Infrared Shot 3 – Sony R1 with R72 filter
As the exposure is guesswork it’s best to bracket exposures +/- 2 stops and shoot in raw.
Modify a Digital Camera to Remove the IR Filter
Companies can do this for you (at a cost) or you can have a try yourself – only do this on an old camera you can afford to wreck and not worry about it. If you do go ahead make sure the battery is removed before you start. All in all I wouldn’t recommend it as there’s a good chance it just won’t work when you put it all back together.
Infra Red Shot 4 Fuji F810 Modified
There are plenty of articles on the web about this – each camera is different so the instructions vary.
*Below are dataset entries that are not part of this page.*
-- ==== Sys2Proof/Laws/Quant.lean ====
section
/-! SUPPORT. The pure paths of FWD and INV case by case, so that no proof unfolds them again. -/

namespace Sys2Proof.Machine

/-! Comparisons with zero. -/

theorem f32Key_zero : f32Key 0 = 0 := by decide

theorem f32IsNaN_zero : f32IsNaN 0 = false := by decide

theorem f32Lt_iff (a b : Word) : f32Lt a b = true ↔ f32IsNaN a = false ∧ f32IsNaN b = false ∧ f32Key a < f32Key b := by
  simp [f32Lt, and_assoc]

theorem f32Gt_iff (a b : Word) : f32Gt a b = true ↔ f32IsNaN b = false ∧ f32IsNaN a = false ∧ f32Key b < f32Key a :=
  f32Lt_iff b a

theorem f32Le_iff (a b : Word) : f32Le a b = true ↔ f32IsNaN a = false ∧ f32IsNaN b = false ∧ f32Key a ≤ f32Key b := by
  simp [f32Le, and_assoc]

theorem f32Eq_iff (a b : Word) : f32Eq a b = true ↔ f32IsNaN a = false ∧ f32IsNaN b = false ∧ f32Key a = f32Key b := by
  simp [f32Eq, and_assoc]

theorem f32Gt_zero_iff (a : Word) : f32Gt a 0 = true ↔ f32IsNaN a = false ∧ 0 < f32Key a := by
  rw [f32Gt_iff, f32Key_zero]; simp only [f32IsNaN_zero, true_and]

theorem f32Lt_zero_iff (a : Word) : f32Lt a 0 = true ↔ f32IsNaN a = false ∧ f32Key a < 0 := by
  rw [f32Lt_iff, f32Key_zero]; simp only [f32IsNaN_zero, true_and]

theorem f32Eq_zero_iff (a : Word) : f32Eq a 0 = true ↔ f32IsNaN a = false ∧ f32Key a = 0 := by
  rw [f32Eq_iff, f32Key_zero]; simp only [f32IsNaN_zero, true_and]

/-- A value above zero has a clear sign bit and a magnitude pattern that is not 0. -/
theorem f32Key_pos_iff (a : Word) : 0 < f32Key a ↔ f32Sign a = false ∧ f32Mag a ≠ 0 := by
  unfold f32Key
  cases f32Sign a
  · simp only [Bool.false_eq_true, if_false, true_and]; omega
  · simp only [if_true, reduceCtorEq, false_and, iff_false]; omega

/-- A non-NaN value is below, at or above zero. -/
theorem f32_trichotomy (a : Word) (h : f32IsNaN a = false) : f32Lt a 0 = true ∨ f32Eq a 0 = true ∨ f32Gt a 0 = true := by
  rw [f32Lt_zero_iff, f32Eq_zero_iff, f32Gt_zero_iff]
  rcases lt_trichotomy (f32Key a) 0 with h' | h' | h'
  · exact .inl ⟨h, h'⟩
  · exact .inr (.inl ⟨h, h'⟩)
  · exact .inr (.inr ⟨h, h'⟩)

/-! Saturation. -/

theorem clampInt_mem (c : ExtInt) (lo hi : Int) (h : lo ≤ hi) : lo ≤ clampInt c lo hi ∧ clampInt c lo hi ≤ hi := by
  unfold clampInt
  cases c with
  | negInf => exact ⟨le_rfl, h⟩
  | posInf => exact ⟨h, le_rfl⟩
  | int v => simp only []; split <;> [exact ⟨le_rfl, h⟩; (split <;> constructor <;> omega)]

/-- The saturated code as a number. -/
theorem saturateCode_code (c : ExtInt) (b : Bool) : ((saturateCode c b).code.toNat : Int) = clampInt c 1 65535 := by
  obtain ⟨h1, h2⟩ := clampInt_mem c 1 65535 (by norm_num)
  simp only [saturateCode, BitVec.toNat_ofInt]
  omega

theorem saturateCode_range (c : ExtInt) (b : Bool) :
    1 ≤ (saturateCode c b).code.toNat ∧ (saturateCode c b).code.toNat ≤ 65535 := by
  have := saturateCode_code c b
  obtain ⟨h1, h2⟩ := clampInt_mem c 1 65535 (by norm_num)
  omega

theorem saturateCode_ne_zero (c : ExtInt) (b : Bool) : ((saturateCode c b).code == 0) = false := by
  have := saturateCode_range c b
  rw [beq_eq_false_iff_ne]
  intro h
  rw [h] at this
  simp at this

/-- "clamped or saturated": as given, or the code is not the rounded value. -/
theorem saturateCode_clamped (c : ExtInt) (b : Bool) :
    (saturateCode c b).clamped = (b || decide (c ≠ .int ((saturateCode c b).code.toNat : Int))) := by
  rw [saturateCode_code]
  simp only [saturateCode]
  by_cases h : c = .int (clampInt c 1 65535)
  · rw [← h]; simp
  · rw [(bne_iff_ne).2 h, decide_eq_true h]

/-! The paths. -/

theorem f32Ne_zero_of_pos (x : Word) (h : f32Gt x 0 = true) :
    f32IsNaN x = false ∧ f32Eq x 0 = false ∧ f32Lt x 0 = false := by
  obtain ⟨hn, hk⟩ := (f32Gt_zero_iff x).1 h
  refine ⟨hn, ?_, ?_⟩
  · rw [Bool.eq_false_iff, ne_eq, f32Eq_zero_iff]; omega
  · rw [Bool.eq_false_iff, ne_eq, f32Lt_zero_iff]; omega

theorem f32Ne_zero_of_neg (x : Word) (h : f32Lt x 0 = true) :
    f32IsNaN x = false ∧ f32Eq x 0 = false ∧ f32Gt x 0 = false := by
  obtain ⟨hn, hk⟩ := (f32Lt_zero_iff x).1 h
  refine ⟨hn, ?_, ?_⟩
  · rw [Bool.eq_false_iff, ne_eq, f32Eq_zero_iff]; omega
  · rw [Bool.eq_false_iff, ne_eq, f32Gt_zero_iff]; omega

/-- The upper clamp applies to samples above zero only. -/
theorem clampsAbove_pos (x m : Word) (h : clampsAbove x m = true) :
    f32Gt m 0 = true ∧ f32Gt x m = true ∧ f32Gt x 0 = true := by
  unfold clampsAbove at h
  rw [Bool.and_eq_true] at h
  refine ⟨h.1, h.2, ?_⟩
  have h1 := (f32Gt_zero_iff _).1 h.1
  have h2 := (f32Gt_iff _ _).1 h.2
  exact (f32Gt_zero_iff _).2 ⟨h2.2.1, by omega⟩

theorem fwdQuant_invalid (x a b m : Word) (h : f32IsNaN x = true ∨ f32Eq x 0 = true) : fwdQuant x a b m = ⟨0, false, false⟩ := by
  unfold fwdQuant
  rw [if_pos (by rw [Bool.or_eq_true]; exact h)]

theorem fwdQuant_negative (x a b m : Word) (h : f32Lt x 0 = true) : fwdQuant x a b m = ⟨0, true, false⟩ := by
  obtain ⟨hn, he, hg⟩ := f32Ne_zero_of_neg x h
  have hu : clampsAbove x m = false := by
    rw [Bool.eq_false_iff]
    intro hc
    rw [(clampsAbove_pos x m hc).2.2] at hg
    cases hg
  simp only [fwdQuant, hn, he, hu, forwardFrom, h, Bool.or_false, Bool.false_eq_true, if_false, if_true]

theorem forwardFrom_positive (x a b : Word) (c : Bool) (h : f32Gt x 0 = true) :
    forwardFrom x a b c = forwardCode (fsub32 (fdiv32 a x) b) c := by
  obtain ⟨-, he, hl⟩ := f32Ne_zero_of_pos x h
  simp only [forwardFrom, he, hl, Bool.false_eq_true, if_false]

/-- A sample above zero goes through the upper clamp and then the law. -/
theorem fwdQuant_positive (x a b m : Word) (h : f32Gt x 0 = true) :
    fwdQuant x a b m = forwardCode (fsub32 (fdiv32 a (if clampsAbove x m then m else x)) b) (clampsAbove x m) := by
  obtain ⟨hn, he, -⟩ := f32Ne_zero_of_pos x h
  simp only [fwdQuant, hn, he, Bool.or_false, Bool.false_eq_true, if_false]
  cases hc : clampsAbove x m
  · simp only [Bool.false_eq_true, if_false, forwardFrom_positive x a b false h]
  · simp only [if_true, forwardFrom_positive m a b true (clampsAbove_pos x m hc).1]

theorem forwardCode_nan (t : Word) (c : Bool) (h : f32IsNaN t = true) : forwardCode t c = ⟨0, c, true⟩ := by
  simp only [forwardCode, h, if_true]

theorem forwardCode_number (t : Word) (c : Bool) (h : f32IsNaN t = false) :
    forwardCode t c = saturateCode (roundHalfAway t) c := by simp only [forwardCode, h, Bool.false_eq_true, if_false]

theorem fwdRawF32_invalid (x : Word) (h : f32IsNaN x = true ∨ f32Eq x 0 = true) : fwdRawF32 x = ⟨0, false, false⟩ := by
  unfold fwdRawF32
  rw [if_pos (by rw [Bool.or_eq_true]; exact h)]

theorem fwdRawF32_negative (x : Word) (h : f32Lt x 0 = true) : fwdRawF32 x = ⟨0, true, false⟩ := by
  obtain ⟨hn, he, -⟩ := f32Ne_zero_of_neg x h
  simp only [fwdRawF32, hn, he, h, Bool.or_false, Bool.false_eq_true, if_false, if_true]

theorem fwdRawF32_positive (x : Word) (h : f32Gt x 0 = true) :
    fwdRawF32 x = saturateCode (roundHalfAway (fmul32 x f32Thousand)) false := by
  obtain ⟨hn, he, hl⟩ := f32Ne_zero_of_pos x h
  simp only [fwdRawF32, hn, he, hl, Bool.or_false, Bool.false_eq_true, if_false]

theorem invQuant_zero (a b m : Word) : invQuant 0 a b m = ⟨qnan, true, false, false⟩ := rfl

theorem invQuant_ne_zero (k : Half) (a b m : Word) (hk : k ≠ 0) :
    invQuant k a b m = inverseFrom (fdiv32 a (fadd32 (f32OfNat k.toNat) b)) m := if_neg hk

theorem clampsAbove_zero (m : Word) : clampsAbove 0 m = false := by
  rw [Bool.eq_false_iff]
  intro hc
  have := (f32Gt_zero_iff _).1 (clampsAbove_pos 0 m hc).2.2
  rw [f32Key_zero] at this
  omega

theorem inverseFrom_nan (q m : Word) (h : f32IsNaN q = true) : inverseFrom q m = ⟨qnan, true, false, true⟩ := by
  simp only [inverseFrom, h, if_true]

theorem inverseFrom_negative (q m : Word) (h : f32Lt q 0 = true) : inverseFrom q m = ⟨0, false, true, false⟩ := by
  obtain ⟨hn, -, -⟩ := f32Ne_zero_of_neg q h
  have hd : depthFloor q = 0 := by simp only [depthFloor, h, Bool.true_or, if_true]
  simp only [inverseFrom, hn, hd, clampsAbove_zero, h, Bool.false_eq_true, if_false]

theorem inverseFrom_zero (q m : Word) (h : f32Eq q 0 = true) : inverseFrom q m = ⟨0, false, false, false⟩ := by
  obtain ⟨hn, hk⟩ := (f32Eq_zero_iff q).1 h
  have hl : f32Lt q 0 = false := by rw [Bool.eq_false_iff, ne_eq, f32Lt_zero_iff]; omega
  have hd : depthFloor q = 0 := by simp only [depthFloor, h, Bool.or_true, if_true]
  simp only [inverseFrom, hn, hd, clampsAbove_zero, hl, Bool.false_eq_true, if_false]

theorem inverseFrom_positive (q m : Word) (h : f32Gt q 0 = true) :
    inverseFrom q m = if clampsAbove q m then ⟨m, false, true, false⟩ else ⟨q, false, false, false⟩ := by
  obtain ⟨hn, he, hl⟩ := f32Ne_zero_of_pos q h
  have hd : depthFloor q = q := by simp only [depthFloor, he, hl, Bool.or_false, Bool.false_eq_true, if_false]
  simp only [inverseFrom, hn, hd, hl, Bool.false_eq_true, if_false]

end Sys2Proof.Machine
end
Suffice to say you’ll be dismantling the camera, removing the IR filter in front of the sensor, replacing it with a plain glass one (not always necessary) and reassembling the whole thing. DSLRs are difficult to convert, compact cameras are easier.
Infrared Shot 5 – Modified Fuji F810
My conversion was of a Fuji F810 compact and it went well – though the autofocus gets a bit confused, and sometimes it’s exposures are way off. I didn’t replace the sensor’s IR filter with plain glass, which may have something to do with the poor camera’s confusion.
However once converted, you can hand hold the camera with an R72 filter held in front of the lens and view the scene on the LCD.
IR shot 6 – Surreal Infrared – modified Fuji F810
However you do it, infra red is quite a challenge but the results are very rewarding. The only downside is that they’re not very commercially successful.